April 23, 2009
Replicated Brain Closer To Thought
A replication of a small portion of the brain has been developed, based on careful construction of each molecule, and has successfully restored experimental results from actual brains, BBC News reported.
By placing the so-called "Blue Brain" in a virtual body, signs of molecular and neural origins of thought and memory can be observed.
The director leading the study stated that scaling the recreation of the human brain is simply a matter of money. "It's not a question of years, it's one of dollars. The psychology is there today and the technology is there today. It's a matter of if society wants this. If they want it in 10 years, they'll have it in 10 years. If they want it in 1000 years, we can wait."
The Blue Brain venture was unveiled at the European Future Technologies meeting in Prague in 2005. Of all brain recreation efforts ever undertaken, this is considered the most ambitious yet.
The Blue Brain project is unique in that it was designed to reverse-engineer mammal brains from actual laboratory information and to establish a computer model down to the level of the molecules that make them up. Many other computer simulation efforts, however, have tried to code in "brain-like" computation or to imitate portions of the nervous systems and brains of various different animals, but none have accomplished the unique features of the Blue Brain project.
In the first part of the venture, researchers completed a model of the neocortical column, which supports higher brain function and thought.

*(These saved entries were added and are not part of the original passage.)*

-- ==== Sys2Proof/Machine/Core.lean ====
section
/-! DEFINITION. The machine as the host takes it. -/

def Sys2Proof.core : Host.Core :=
  { State := Sys2Proof.Machine.State, Fault := Sys2Proof.Machine.Fault, Refusal := Sys2Proof.Machine.Refusal,
    step := Sys2Proof.Machine.step, reset := Sys2Proof.Machine.State.reset }
end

Director of the Blue Brain project, Henry Markram, commented, "The thing about the neocortical column is that you can think of it as an isolated processor. It is very much the same from mouse to man - it gets a bit larger a bit wider in humans, but the circuit diagram is very similar." Markram also founded the Brain Mind Institute of Switzerland.
When evolution discovered this "mammalian secret," it reproduced numerous times and then "used it as it needed more and more functionality," he commented further.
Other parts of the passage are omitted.